Chemical specific analysis and visualisation#

As the above table shows the measurements sites in this region cover 11 different chemicals (4 Veterinary medicines and 7 air quality pollutants) with varying coverage across the region. E.g. Nitrogen Dioxide (\(NO_2\)) is measured at 14 different locations, Fipronil is measured at 17 locations, Carbon monoxide (CO) is only measured at 4 locations and Erythromycin is only measured at 1. Now we know what sort of chemicals are being measured we will want to look at specific chemicals on more detail. Depending on the chemical type (air quality or Vet Med) we will want to perform different types of analysis and visualisation to best represent the data.

  1. Air Quality: As there are a large number of locations measuring the air quality pollutants and there are not boundaries between these locations we can use simple spatial interpolation to estimate the distribution of the pollutant at the locations between the sites. This is done by creating a grid over the region and using simple linear interpolation (based on the values at the measurements site) to estimate the values at the grid points. This is done using mean exposure over the time period 2000 to 2025. We use the griddata function from the scipy package to do the interpolation. This function can also handle other forms of interpolation such as nearest neighbour or cubic but we have used linear here. We can then visualise the resultant spatial distribution on a map.

  2. Vet Meds: As the Vet Meds data are represented as river samples we cannot use the same interpolation method due to constraints imposed by the river network. Therefore to understand the level of exposure for Vet Meds we simply just calculate the cumulative exposure (over the time period 2000 to 2025) at each site and color code the site marker based on the total level of exposure. This can then be visualised on a map.

As with the calculation of the summary statistics the main dataset needs to be filtered based on the region and chemical of interest and then the various analytical methods need to be run to produce the desired outputs. The function below performs all the required processing, analysis and visualisation depending on the region and chemical type input into it.

def plot_chem_sites(index, chem):

    #If no selection made display nothing.
    if not index:
        return gv.Polygons([], label='Please select a polygon to view data').opts(width=800,height=400, shared_axes=False)
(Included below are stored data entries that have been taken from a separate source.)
-- ==== Sys2Proof/Tests/Slice0.lean ====
section
/-! SUPPORT. Tests: the checks of WellFormed, and for every statement a state and operands that meet its hypotheses, clause by clause, with what the command answers
there. -/

namespace Sys2Proof.Tests

set_option Elab.async false

open Sys2Proof.Machine

/-! ### The checks of WellFormed -/

/-- One command out of range for every number that a command may carry. -/
def illFormed : List Instr :=
  [.nop 8192, .turnStart 8, .coreDbgXregWrite 0 32 false 0, .matmul 0 65536, .replyTimeout 0 128, .tmarkEdge 1000, .ackTimeout 16, .leakTimer 0 16,
   .trainingBlock 0 ⟨8, 0, 0, false, false, false⟩, .rejoin 8, .culvertBeat 0 2 0 true false, .culvertBeat 0 0 1024 true false,
   .culvertTrainingEnd 0 5377 0 0 0, .mark 4 0, .linkOpen 512, .groupInit 256 0, .delivery 2 0 0 0, .delivery 0 0 1024 0, .delivery 0 0 0 (2 ^ 32),
   .rootComputation 16 0 0, .rootComputation 0 65536 0, .applyRepair 16, .dieClockLoss 6, .throttleRise 288, .fetchTimeout 65536, .pinEntry 256, .ringEnable 3,
   .wipe 256, .counterClear 0x4000000, .barResize 64, .setdasa 128 0, .tideLoad (2 ^ 32)] ++
  [⟨4, false, false, 0, 0, 0, 0, 0, 0, []⟩, ⟨0, false, false, 16, 0, 0, 0, 0, 0, []⟩, ⟨0, false, false, 0, 1024, 0, 0, 0, 0, []⟩,
   ⟨0, false, false, 0, 0, 4096, 0, 0, 0, []⟩, ⟨0, false, false, 0, 0, 0, 4096, 0, 0, []⟩, ⟨0, false, false, 0, 0, 0, 0, 16, 0, []⟩,
   ⟨0, false, false, 0, 0, 0, 0, 0, 2048, []⟩].map (fun f => .idleFrame 0 f ⟨true, []⟩) ++
  [.vauxGood true 8, .culvertTrainingEnd 0 0 0 256 0]

theorem test_ill_formed_refused : ∀ c ∈ illFormed, c.wf = false := by decide +kernel

theorem test_last_values_accepted : ∀ c ∈ [Instr.nop 8191, .turnStart 7, .coreDbgXregWrite 8191 31 true 0, .matmul 0 65535, .replyTimeout 0 127, .tmarkEdge 999,
    .leakTimer 15 15, .culvertBeat 7 1 1023 true false, .mark 3 7, .delivery 1 7 1023 (2 ^ 32 - 1), .rootComputation 15 65535 0, .dieClockLoss 5,
    .throttleRise 287, .counterClear 0x3FFFFFF], c.wf = true := by decide +kernel

/-! ### Words of the tests -/

/-- The answer is a next state. -/
def goes (o : Host.Outcome State Fault Refusal) : Bool := match o with
  | .next _ => true
  | _ => false

/-- The answer is a next state of which something holds. -/
def goesTo (o : Host.Outcome State Fault Refusal) (p : State → Bool) : Bool := match o with
  | .next t => p t
  | _ => false

/-- A package with its supplies up, the MGC running and its main side up. -/
def up : State :=
  { State.reset with power := { Power.off with vaux := true, pwrgood := true, main := true }, rtp := { Rtp.blank with mgc := true } }.setF Reg.MGT_STATUS_MAIN_UP 1

/-- `up` with the tide at a count, some edge of TMARK past. -/
def upAt (n : Nat) : State := { up with tide := { up.tide with count := BitVec.ofNat 48 n, firstEdge := false } }

/-- One of the wheels runs. -/
def polderRuns (p : Nat) (s : State) : State := s.setWheel p { s.wheel p with runs := true }

def asForerunner (s : State) : State := s.setF Reg.WHL_TIME_CTL_MODE 1

/-- Every channel of a stack belongs to a polder. -/
def ownStack (st p : Nat) (s : State) : State := (List.range 4).foldl (fun s k => s.setF (Reg.MEM_CHAN_OWNER_OWNER st k) (p * 0x11111111)) s

/-- Tokens in the buckets of polders 2 and 7 at a stack. -/
def tokens (st : Nat) (s : State) : State :=
  [6, 7, 8, 21, 22, 23].foldl (fun s k => (s.setF (Reg.MEM_WEIR_RATE st (k / 3) (k % 3)) 1).setF (Reg.MEM_WEIR_BURST st (k / 3) (k % 3)) 100) s

/-- A port in a state, of a role. -/
def portIn (p st role : Nat) (s : State) : State := (s.setPortState p st).setF (Reg.LNK_PORT_CFG_ROLE p) role

/-- A packet at the head of a virtual channel that a polder owns. -/
def withHead (p v pol : Nat) (q : LanePkt) (s : State) : State :=
  (s.modPort p fun x => { x with rx := SMap.set (fun _ => []) x.rx v [q] }).setF (Reg.LNK_VC_CFG_POLDER p v) pol

def cw : Codeword := ⟨true, []⟩

/-- A frame of a type with a payload. -/
def fr (ft : Nat) (pl : List Byte) : Frame := ⟨ft, false, false, 3, 0, 0, 0xFFF, 2, 7, pl⟩

/-! ### The queue and what every step keeps -/

theorem witness_StepsRunTheFrontCommandOrIdle :
    { State.reset with pending := [.trefLost] }.pending = .trefLost :: [] ∧ State.reset.pending = [] := by decide +kernel

/-- Memory that lists something, and a step that stores to it. -/
def storing : State := { (upAt 5).putBytes 0x80000000000 [1, 2, 3] with pending := [.ringEnable 0] }

theorem witness_EveryStepKeepsMemoryCanonical :
    Memory.wf storing.mem = true ∧ storing.mem ≠ [] ∧ SMap.wf wipedMeta storing.tags = true ∧ goes (step storing) = true := by decide +kernel

theorem witness_CounterCellsOnlyEverIncrease :
    goesTo (step { (upAt 5).setF Reg.SEC_SVN_IMAGE_SVN 3 with pending := [.commitSvn] }) (fun t => t.rtp.fwSvn == 3) = true := by decide +kernel

theorem witness_CommandsLeaveTheQueueAndOnlySendMore :
    goesTo (exec .trefLost { upAt 5 with pending := [.snap] }) (fun t => t.pending == [.snap] && t.out == [.msix 0]) = true := by decide +kernel

/-! ### The tide -/

def env : TickEnv := ⟨[], [], [], 0, 0⟩

def pending (sec : Nat) (s : State) : State := (s.setF Reg.WHL_TIME_STATUS_LOAD_PENDING 1).setF Reg.WHL_TIDE_LOAD_SECONDS sec

/-- A time master one tick before a multiple of 100,000, a load pending, its main side down. -/
def dueMaster : State :=
  let s := pending 12345 ((asForerunner (upAt 99999)).setF Reg.WHL_TIME_CTL_MASTER 1)
  { s with power := { s.power with main := false } }

theorem witness_TideTickCounts :
    State.reset.power.vaux = false ∧ (upAt 5).power.vaux = true ∧ ¬ MasterLoadDue (upAt 5) ∧ dueMaster.power.vaux = true ∧ MasterLoadDue dueMaster := by
  unfold MasterLoadDue; decide +kernel

theorem test_tick_counts : goesTo (exec (.tideTick env) { upAt 5 with power := { (upAt 5).power with main := false } }) (fun t => t.tide.count == 6 && t.tide.phase == 0) = true := by decide +kernel

theorem test_tick_loads : goesTo (exec (.tideTick env) dueMaster) (fun t => t.tide.count == 1234500000) = true := by decide +kernel
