-- ==== Sys2Proof/WellFormed.lean ====
section
/-! DEFINITION. Which instruction terms the textual syntax of 30_encoding R100 and the table of R98 can write: an operand
field the instruction does not use is 0, a payload stands only where one is taken, the length of a WRITE is its list's
length, and a one-bit field is written with 0 or 1. The decoder and the machine accept more (R95: an unused field is ignored
whatever it holds); no statement about what an instruction does assumes these checks. -/

namespace Sys2Proof

/-- A command that uses neither `A` nor `N` and takes no payload. -/
def CmdArgs.noOperands (c : CmdArgs) : Bool := c.a == 0#32 && c.n == 0#32 && c.pay.isEmpty

/-- A command that uses `A` alone. -/
def CmdArgs.addressOnly (c : CmdArgs) : Bool := c.n == 0#32 && c.pay.isEmpty

/-- A command that uses `A` and a payload of fixed length. -/
def CmdArgs.addressAndPayload (c : CmdArgs) : Bool := c.n == 0#32 && !c.pay.isEmpty

/-- A command that uses `A` and `N`. -/
def CmdArgs.addressAndLength (c : CmdArgs) : Bool := c.pay.isEmpty

/-- A command whose length field is its payload's length. -/
def CmdArgs.lengthOfPayload (c : CmdArgs) : Bool := c.n.toNat == c.pay.length

/-- The value of a one-bit field. -/
def oneBit (v : Word) : Bool := v == 0#32 || v == 1#32

/-- The well-formed terms. -/
def Instr.wellFormed : Instr → Bool
  | .isLocked c | .unlock c | .lock c | .status c | .eraseAll c | .acquire c | .release c => c.noOperands
  | .readNative c | .erasePage c => c.addressOnly
  | .writeNative c => c.addressAndPayload
  | .read c => c.addressAndLength
  | .write c => c.lengthOfPayload
  | .rdCr x v | .rdSr x v => x == 0#32 && v == 0#32
  | .modCrLock v | .modCrPg v | .modCrPer v | .modCrMer1 v | .modCrStart v => oneBit v
  | .modCrPnb _ => true
  | .wrKeyr x _ => x == 0#32
  | .ld32 x v => x.toNat % 4 == 0 && v == 0#32
  | .st32 x _ => x.toNat % 4 == 0

end Sys2Proof
end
    # If we have an index pick the geometry for filtering.
    selected_poly = NUTS_gdf.geometry.iloc[index[0]]
    Sites_in_poly = Sites_info_gdf[['Site_ID', 'geometry']].loc[Sites_info_gdf.geometry.within(selected_poly)]

    # Get the data.
    curr_rgn_data = all_data.filter(pl.col('Site_ID').is_in(Sites_in_poly['Site_ID']) == True).select(['Site_ID', 'Pollutant', 'Concentration','Measurement Category'])

    #If no data for the selected chemical return nothing.
    if curr_rgn_data.shape[0] == 0:
        if pn.state.served == True:
            return gv.Polygons([], label='No Data for selected chemical for this region.').opts(width=800,height=400, shared_axes=False)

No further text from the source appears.